$\mathbb{Q}[X,Y]/(Y^2-X^3)$ is not a UFD
Just for funsies, here is another approach.
Claim: $A:=\mathbb{Q}[X,Y]/(Y^2-X^3)$ isn't integrally closed (it has a singularity at the origin).
To see this, note that $\displaystyle\frac{Y}{X}\in\text{Frac}(A)$, but that $\displaystyle \frac{Y}{X}\notin A$. Indeed, if $\displaystyle \frac{Y}{X}\in A$ then there exists polynomials $f(X,Y),g(X,Y)\in\mathbb{Q}[X,Y]$ such that $Y=Xf(X,Y)+g(X,Y)(Y^2-X^3)$. This is clearly impossible though. Note though that $\displaystyle \frac{Y}{X}$ satisfies $T^2-X\in A[X]$. Thus, $A$ isn't integrally closed, and so can't be a UFD.

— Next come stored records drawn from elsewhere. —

def formVmulF (d a b : LSpec) : Form :=
  { enc := 0x20000051 + d.bits * 128 + a.bits * 16384 + b.bits * 2097152
    ok := d.dest && a.source && b.source
    priv := false, regs := d.regs ++ a.regs ++ b.regs
    chans := d.chans ++ a.chans ++ b.chans }

def formVfma (d a b : LSpec) : Form :=
  { enc := 0x30000051 + d.bits * 128 + a.bits * 16384 + b.bits * 2097152
    ok := d.destRead && a.source && b.source
    priv := false, regs := d.regs ++ a.regs ++ b.regs
    chans := d.chans ++ a.chans ++ b.chans }

def formVfms (d a b : LSpec) : Form :=
  { enc := 0x40000051 + d.bits * 128 + a.bits * 16384 + b.bits * 2097152
    ok := d.destRead && a.source && b.source
    priv := false, regs := d.regs ++ a.regs ++ b.regs
    chans := d.chans ++ a.chans ++ b.chans }

def formVmaxF (d a b : LSpec) : Form :=
  { enc := 0x50000051 + d.bits * 128 + a.bits * 16384 + b.bits * 2097152
    ok := d.dest && a.source && b.source
    priv := false, regs := d.regs ++ a.regs ++ b.regs
    chans := d.chans ++ a.chans ++ b.chans }

def formVminF (d a b : LSpec) : Form :=
  { enc := 0x60000051 + d.bits * 128 + a.bits * 16384 + b.bits * 2097152
    ok := d.dest && a.source && b.source
    priv := false, regs := d.regs ++ a.regs ++ b.regs
    chans := d.chans ++ a.chans ++ b.chans }

def formVnegF (d a : LSpec) : Form :=
  { enc := 0x70000051 + d.bits * 128 + a.bits * 16384
    ok := d.dest && a.source
    priv := false, regs := d.regs ++ a.regs
    chans := d.chans ++ a.chans }

def formVabsF (d a : LSpec) : Form :=
  { enc := 0x80000051 + d.bits * 128 + a.bits * 16384
    ok := d.dest && a.source
    priv := false, regs := d.regs ++ a.regs
    chans := d.chans ++ a.chans }

def formVrcp (d a : LSpec) : Form :=
  { enc := 0x90000051 + d.bits * 128 + a.bits * 16384
    ok := d.dest && a.source
    priv := false, regs := d.regs ++ a.regs
    chans := d.chans ++ a.chans }

def formVrsq (d a : LSpec) : Form :=
  { enc := 0xa0000051 + d.bits * 128 + a.bits * 16384
    ok := d.dest && a.source
    priv := false, regs := d.regs ++ a.regs
    chans := d.chans ++ a.chans }

def formVrcps (d a b : LSpec) : Form :=
  { enc := 0xb0000051 + d.bits * 128 + a.bits * 16384 + b.bits * 2097152
    ok := d.dest && a.source && b.source
    priv := false, regs := d.regs ++ a.regs ++ b.regs
    chans := d.chans ++ a.chans ++ b.chans }

def formVrsqs (d a b : LSpec) : Form :=
  { enc := 0xc0000051 + d.bits * 128 + a.bits * 16384 + b.bits * 2097152
    ok := d.dest && a.source && b.source
    priv := false, regs := d.regs ++ a.regs ++ b.regs
    chans := d.chans ++ a.chans ++ b.chans }

def formVexp2 (d a : LSpec) : Form :=
  { enc := 0xd0000051 + d.bits * 128 + a.bits * 16384
    ok := d.dest && a.source
    priv := false, regs := d.regs ++ a.regs
    chans := d.chans ++ a.chans }

def formVlog2 (d a : LSpec) : Form :=
  { enc := 0xe0000051 + d.bits * 128 + a.bits * 16384
    ok := d.dest && a.source
    priv := false, regs := d.regs ++ a.regs
    chans := d.chans ++ a.chans }

def formVclamp (d a b : LSpec) : Form :=
  { enc := 0xf0000051 + d.bits * 128 + a.bits * 16384 + b.bits * 2097152
    ok := d.destRead && a.source && b.source
    priv := false, regs := d.regs ++ a.regs ++ b.regs
    chans := d.chans ++ a.chans ++ b.chans }

def formVaddI (d a b : LSpec) : Form :=
  { enc := 0x53 + d.bits * 128 + a.bits * 16384 + b.bits * 2097152
    ok := d.dest && a.source && b.source
    priv := false, regs := d.regs ++ a.regs ++ b.regs
    chans := d.chans ++ a.chans ++ b.chans }

def formVsubI (d a b : LSpec) : Form :=
  { enc := 0x10000053 + d.bits * 128 + a.bits * 16384 + b.bits * 2097152
    ok := d.dest && a.source && b.source
    priv := false, regs := d.regs ++ a.regs ++ b.regs
    chans := d.chans ++ a.chans ++ b.chans }

def formVmulI (d a b : LSpec) : Form :=
  { enc := 0x20000053 + d.bits * 128 + a.bits * 16384 + b.bits * 2097152
    ok := d.dest && a.source && b.source
    priv := false, regs := d.regs ++ a.regs ++ b.regs
    chans := d.chans ++ a.chans ++ b.chans }

def formVmulh (d a b : LSpec) : Form :=
  { enc := 0x30000053 + d.bits * 128 + a.bits * 16384 + b.bits * 2097152
    ok := d.dest && a.source && b.source
    priv := false, regs := d.regs ++ a.regs ++ b.regs
    chans := d.chans ++ a.chans ++ b.chans }

def formVmad (d a b : LSpec) : Form :=
  { enc := 0x40000053 + d.bits * 128 + a.bits * 16384 + b.bits * 2097152
    ok := d.destRead && a.source && b.source
    priv := false, regs := d.regs ++ a.regs ++ b.regs
    chans := d.chans ++ a.chans ++ b.chans }

def formVmaxI (d a b : LSpec) : Form :=
  { enc := 0x50000053 + d.bits * 128 + a.bits * 16384 + b.bits * 2097152
    ok := d.dest && a.source && b.source
    priv := false, regs := d.regs ++ a.regs ++ b.regs
    chans := d.chans ++ a.chans ++ b.chans }

def formVminI (d a b : LSpec) : Form :=
  { enc := 0x60000053 + d.bits * 128 + a.bits * 16384 + b.bits * 2097152
    ok := d.dest && a.source && b.source
    priv := false, regs := d.regs ++ a.regs ++ b.regs
    chans := d.chans ++ a.chans ++ b.chans }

As Jared notes, your approach is fine. You also consider directly the relation $Y^2 - X^3 = 0$, which implies that $Y^2 = X^3$. Does this give you any hints for an element which has two distinct factorizations?
If $\overline{X}$ was prime, then it would generate a prime ideal, but the quotient of $\dfrac{\mathbb{Q}[X,Y] }{(Y^2-X^3)}$ by $(\overline{X})$ is $\mathbb{Q}[Y]/(Y^2)$ which is not an integral domain since $Y \cdot Y =0$ in that ring.